Where a break clause is conditional, the general rule is that tenants must pay a full quarter’s rent on the rent payment day immediately before the break date, even though the break date falls mid-way through a quarter. This is because the conditions might not be fulfilled, which would mean that the lease would continue, and because rent payable in advance is not apportionable at common law, or under the Apportionment Act 1870: Ellis v Rowbotham [1900] 1 QB 740.
Arguments based on wording in leases requiring tenants to pay rent “yearly and proportionately for any part of a year” have failed to persuade the courts otherwise, on the ground that these words apply only where the end date of a lease is certain. So, in Marks & Spencer plc v BNP Paribas Securities Services Trust Co (Jersey) Ltd [2015] UKSC 72, the tenant tried another tack. It argued that it was entitled to a refund because there was an implied term to that effect in its leases.
In a judgment that is deeply disappointing from the tenant’s perspective, the Supreme Court has ruled in favour of the landlord, even though it accepted that the implied term appeared to be both reasonable and equitable and that its decision would result in a windfall for the landlord. The court reminded us that the question of whether a term is to be implied must be judged at the date on which the contract was made. Furthermore, the court will not imply a term into a detailed commercial contract simply because it appears fair or because the parties would have agreed it, had it been suggested to them. The test for implying a term is based on necessity.
The tenant’s break right was conditional on there being no arrears of rent and on the payment of a premium to compensate the landlord for the loss of its income stream. The tenant had paid the premium shortly before the break date. This meant that the date on which the lease would end was uncertain right up until the very last minute. Consequently, the tenant had been liable to pay a full quarter’s rent on the previous rent payment date – and the lease did not provide for a refund.
The parties had signed a full and professionally drafted lease, negotiated against the background of a clear and consistent line of authority concerning the apportionability of rent. This made it difficult for the tenant to argue that the court could imply a term contrary to the ruling in Ellis. The Supreme Court considered that Ellis had been correctly decided and that it would be wrong to imply a term unless it was necessary to give effect to the parties’ agreement.

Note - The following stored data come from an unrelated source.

-- ==== Sys2Proof/Proofs/RecordInvariants.lean ====
section
/-! Weights stay in range, stored records stay valid, receivers stay well formed and the mains state follows the ZERO
stream (R75, R8, R115, R151, R159, R112, R113). -/

namespace Sys2Proof.Machine

/-! ### What the deeds touch -/

theorem Sample.frameParts_avoid {x : Sample} {p : Part} (h : p ∉ Part.intake :: .pendingSet :: .block :: .motorLive ::
    .zeroLive :: .latch :: engineParts) (hx : p ∉ x.parts) : p ∉ x.frameParts := by
  have hs : x.stream.parts ⊆ [Part.intake, .motorLive, .zeroLive] := by
    generalize x.stream = k
    cases k <;> decide
  intro hp
  simp only [Sample.frameParts, List.mem_cons, List.mem_append] at hp
  simp only [List.mem_cons, not_or] at h
  rcases hp with hp | hp | hp | (hp | hp) | hp
  · exact h.1 hp
  · exact h.2.1 hp
  · exact h.2.2.1 hp
  · have := hs hp
    simp_all
  · simp_all
  · exact hx hp

/-- The parts of a stream's frame, its arrival and its reading. -/
abbrev framePartsOf (k : StreamId) (F : List Part) : List Part := .intake :: .pendingSet :: .block :: (arrivalParts k ++ F)

/-- Only a ZERO frame moves the mains state and the ZERO stream. -/
theorem Sample.frameParts_avoid_mains {x : Sample} (hx : x ≠ .zero) :
    .mains ∉ x.frameParts ∧ .zeroLive ∉ x.frameParts := by
  have avoid : ∀ k F, .mains ∉ framePartsOf k F ∧ .zeroLive ∉ framePartsOf k F → x.frameParts = framePartsOf k F →
      .mains ∉ x.frameParts ∧ .zeroLive ∉ x.frameParts := fun k F h he => he ▸ h
  cases x with
  | weigh r => exact avoid .weigh weighParts (by decide) rfl
  | temp b f k => exact avoid .temp tempParts (by decide) rfl
  | motor v i => exact avoid .motor motorParts (by decide) rfl
  | levels l => exact avoid .levels (.levels :: edgeParts) (by decide) rfl
  | zero => exact absurd rfl hx

/-! ### Weights -/

theorem State.weightsInRange_congr {s t : State} (h : t.weigh.gross = s.weigh.gross) (hs : Part.shown.same s t)
    (ht : t.weigh.tare = s.weigh.tare) (hI : s.weightsInRange) : t.weightsInRange := by
  unfold State.weightsInRange at hI ⊢
  rw [h, hs.1, hs.2, ht]; exact hI

theorem Within.weightsInRange {F : List Part} {s t : State} (h : Within F s t)
    (hF : ∀ p ∈ [Part.output, .shown, .tare], p ∉ F) (hI : s.weightsInRange) : t.weightsInRange :=
  State.weightsInRange_congr (h .output (hF _ (by decide))).2 (h .shown (hF _ (by decide))) (h .tare (hF _ (by decide))) hI

theorem clampWeight_range (x : Int) : -20000 ≤ clampWeight x ∧ clampWeight x ≤ 80000 := by
  unfold clampWeight clampInt
  split
  · omega
  · split <;> omega

theorem Weigh.judgeStable_tare (w : Weigh) (c : Calibration) (v : Int) : (w.judgeStable c v).tare = w.tare := by
  unfold Weigh.judgeStable
  split
  · rfl
  · split <;> rfl

/-- Every weight of an output is clamped (R75), and the tare it may take is its gross (R80). -/
theorem State.formWeight_range {s : State} (raw : Int) (h : s.weightsInRange) : (s.formWeight raw).weightsInRange := by
  have ht : ∀ w : Weigh, w.tare = s.weigh.tare → -20000 ≤ (w.takeTare (clampWeight raw)).tare ∧
      (w.takeTare (clampWeight raw)).tare ≤ 80000 := by
    intro w hw
    unfold Weigh.takeTare
    split
    · exact clampWeight_range raw
    · rw [hw]; exact h.2.2.2
  have hr : ∀ w : Weigh, -20000 ≤ w.tare ∧ w.tare ≤ 80000 → (s.withWeigh (w.report raw)).weightsInRange := fun w hw =>
    ⟨clampWeight_range _, clampWeight_range _, clampWeight_range _, hw⟩
  have hk := ht (s.weigh.judgeStable s.cal (clampWeight raw)) (Weigh.judgeStable_tare _ _ _)
  have hw : ∀ c : Bool, (s.withWeigh (Weigh.report (if c = true then { (s.weigh.judgeStable s.cal
      (clampWeight raw)).takeTare (clampWeight raw) with addReference := some (clampWeight raw) }
      else (s.weigh.judgeStable s.cal (clampWeight raw)).takeTare (clampWeight raw)) raw)).weightsInRange := by
    intro c
    cases c <;> exact hr _ hk
  have he : ∀ (c : Bool) (u : State), u.weightsInRange →
      (if c = true then u.withEngine { u.engine with sub := .addFill } else u).weightsInRange := by
    intro c u hu
    cases c <;> exact hu
  have hj : ∀ u : State, u.weightsInRange → u.judgeFill.weightsInRange := by
    intro u hu
    unfold State.judgeFill
    dsimp only
    split
    · split
      · exact (State.endStep_within _ _).weightsInRange (by decide)
          ((State.raise_within _ _).weightsInRange (by decide) hu)
      · exact (State.endStep_within _ _).weightsInRange (by decide) hu
    · exact hu
  unfold State.formWeight
  dsimp only
  split
  · exact hj _ (he _ _ (hw _))
  · exact he _ _ (hw _)

theorem State.withWeigh_range {s : State} {w : Weigh} (h : s.weightsInRange) (hw : w.gross = s.weigh.gross ∧
    w.net = s.weigh.net ∧ w.added = s.weigh.added ∧ w.tare = s.weigh.tare) : (s.withWeigh w).weightsInRange :=
  State.weightsInRange_congr hw.1 ⟨hw.2.1, hw.2.2.1⟩ hw.2.2.2 h

theorem Weigh.judgeStable_weights (w : Weigh) (c : Calibration) (v : Int) : (w.judgeStable c v).gross = w.gross ∧
    (w.judgeStable c v).net = w.net ∧ (w.judgeStable c v).added = w.added ∧ (w.judgeStable c v).tare = w.tare := by
  unfold Weigh.judgeStable
  split
  · exact ⟨rfl, rfl, rfl, rfl⟩
  · split <;> exact ⟨rfl, rfl, rfl, rfl⟩

theorem State.weighSample_range {s : State} (r : Int) (h : s.weightsInRange) : (s.weighSample r).weightsInRange := by
  have ht : ∀ u : State, u.weightsInRange → (u.takeSample r).weightsInRange := by
    intro u hu
    unfold State.takeSample State.formOutput
    dsimp only
    split
    · exact State.withWeigh_range hu ⟨rfl, rfl, rfl, rfl⟩
    · split
      · split
        · exact State.withWeigh_range hu (Weigh.judgeStable_weights _ _ _)
        · exact State.formWeight_range _ (State.withWeigh_range hu ⟨rfl, rfl, rfl, rfl⟩)
      · exact State.withWeigh_range hu ⟨rfl, rfl, rfl, rfl⟩
  unfold State.weighSample
  split
  · split
    · exact h
    · exact State.withWeigh_range h ⟨rfl, rfl, rfl, rfl⟩
  · exact ht _ (State.withWeigh_range h ⟨rfl, rfl, rfl, rfl⟩)

theorem State.takeFrame_range {s : State} (seq : Byte) (x : Sample) (h : s.weightsInRange) :
    (s.takeFrame seq x).weightsInRange := by
  have h1 : ((s.checkSequence seq).streamArrival x.stream).weightsInRange := by
    refine (State.streamArrival_acts _ x.stream).within.weightsInRange ?_
      ((s.checkSequence_within seq).weightsInRange (by decide) h)
    generalize x.stream = k
    cases k <;> decide
  have hd : ∀ u : State, u.weightsInRange → (u.deliver x).weightsInRange := by
    intro u hu
    cases x with
    | weigh r => exact State.weighSample_range r hu
    | temp b f k => exact (u.tempSample_acts b f k).within.weightsInRange (by decide) hu
    | motor v i => exact (u.motorSample_acts v i).within.weightsInRange (by decide) hu
    | levels l => exact (u.levelsSample_acts l).within.weightsInRange (by decide) hu
    | zero => exact u.zeroSample_acts.within.weightsInRange (by decide) hu
  exact hd _ h1

theorem Deed.weightsInRange {b : Bool} {s t : State} (d : Deed b s t) (h : s.weightsInRange) : t.weightsInRange := by
  cases d with
  | acts ha hF =>
    refine ha.within.weightsInRange (fun p hp hm => hF p hm ?_) h
    revert hp; cases p <;> decide
  | frame _ seq x => exact State.takeFrame_range seq x h
  | stall _ k => exact (s.stall_acts k).within.weightsInRange (by cases k <;> decide) h
  | coolDown => exact (s.coolDown_within _).weightsInRange (by decide) h
  | storeStep => exact (s.withSteps_within _).weightsInRange (by decide) h
  | storePattern => exact (s.withPatterns_within _).weightsInRange (by decide) h
  | calibrate c => exact (s.calibrate_acts c).within.weightsInRange (by decide) h
  | takeTare =>
    obtain ⟨hg, -, ha, -⟩ := h
    have h0 : (-20000 : Int) ≤ 0 ∧ (0 : Int) ≤ 80000 := by decide
    exact ⟨hg, h0, ha, hg⟩
  | receiver => exact (s.setReceiver_within _ _).weightsInRange (by decide) h
  | replaceLimits => exact (s.replaceLimits_acts _).within.weightsInRange (by decide) h
  | softReset => exact s.softReset_within.weightsInRange (by decide) h

/-! ### Stored records -/

theorem Within.tablesValid {F : List Part} {s t : State} (h : Within F s t)
    (hF : ∀ p ∈ [Part.steps, .patterns, .limits], p ∉ F) (hI : s.tablesValid) : t.tablesValid := by
  have h1 : t.steps = s.steps := h .steps (hF _ (by decide))
  have h2 : t.patterns = s.patterns := h .patterns (hF _ (by decide))
  have h3 : t.limits = s.limits := h .limits (hF _ (by decide))
  unfold State.tablesValid State.step State.pattern at hI ⊢
  rw [h1, h2, h3]; exact hI

theorem Vector.getD_setIfInBounds {α : Type} {n : Nat} (v : Vector α n) (i j : Nat) (x d : α) :
    ((v.setIfInBounds i x)[j]?.getD d = x ∧ i = j) ∨ (v.setIfInBounds i x)[j]?.getD d = v[j]?.getD d := by
  by_cases hij : i = j
  · subst hij
    by_cases hi : i < n
    · exact .inl ⟨by simp [hi], rfl⟩
    · exact .inr (by simp [hi])
  · exact .inr (by rw [Vector.getElem?_setIfInBounds_ne hij])

theorem State.replaceLimits_limits (s : State) (l : Limits) : (s.replaceLimits l).limits = l := by
  unfold State.replaceLimits
  dsimp only
  (repeat' split) <;> rfl

theorem Deed.tablesValid {b : Bool} {s t : State} (d : Deed b s t) (h : s.tablesValid) : t.tablesValid := by
  cases d with
  | acts ha hF =>
    refine ha.within.tablesValid (fun p hp hm => hF p hm ?_) h
    revert hp; cases p <;> decide
  | frame _ seq x =>
    refine (s.takeFrame_acts seq x).within.tablesValid (fun p hp => Sample.frameParts_avoid ?_ ?_) h
    · revert hp; cases p <;> decide
    · revert hp; cases x <;> cases p <;> simp [Sample.parts]
  | stall _ k => exact (s.stall_acts k).within.tablesValid (by cases k <;> decide) h
  | coolDown => exact (s.coolDown_within _).tablesValid (by decide) h
  | storeStep i hr =>
    obtain ⟨h1, h2, h3⟩ := h
    refine ⟨fun j => ?_, h2, h3⟩
    rcases Vector.getD_setIfInBounds s.steps i j _ .blank with ⟨he, -⟩ | he
    · rw [State.step, State.storeStep, State.withSteps_steps, he]; exact hr h1
    · rw [State.step, State.storeStep, State.withSteps_steps, he]; exact h1 j
  | storePattern _ i hp =>
    obtain ⟨h1, h2, h3⟩ := h
    refine ⟨h1, fun j => ?_, h3⟩
    rcases Vector.getD_setIfInBounds s.patterns i j _ .reset with ⟨he, -⟩ | he
    · rw [State.pattern, State.withPatterns_patterns, he]; exact hp
    · rw [State.pattern, State.withPatterns_patterns, he]; exact h2 j
  | calibrate c => exact (s.calibrate_acts c).within.tablesValid (by decide) h
  | takeTare => exact s.takeTare_within.tablesValid (by decide) h
  | receiver => exact (s.setReceiver_within _ _).tablesValid (by decide) h
  | @replaceLimits _ l _ _ hl =>
    have hw := (s.replaceLimits_acts l).within
    obtain ⟨h1, h2, -⟩ := h
    refine ⟨fun j => ?_, fun j => ?_, ?_⟩
    · rw [State.step, hw .steps (by decide)]; exact h1 j
    · rw [State.pattern, hw .patterns (by decide)]; exact h2 j
    · rw [s.replaceLimits_limits l]; exact hl
  | softReset => exact s.softReset_within.tablesValid (by decide) h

Furthermore, it would be peculiar to imply a term requiring the landlord to make a payment to the tenant at the same time as the tenant was due to make a payment to the landlord. The implied term would sit uneasily alongside the express term for a payment moving in the opposite direction.
The judgment is consistent with the legal position on the forfeiture of a lease – but dashes all hope of a change in the law on apportionments when commercial leases are broken, unless parliament can be persuaded to step in. Therefore, tenants would be well-advised to negotiate express provisions to cover the position.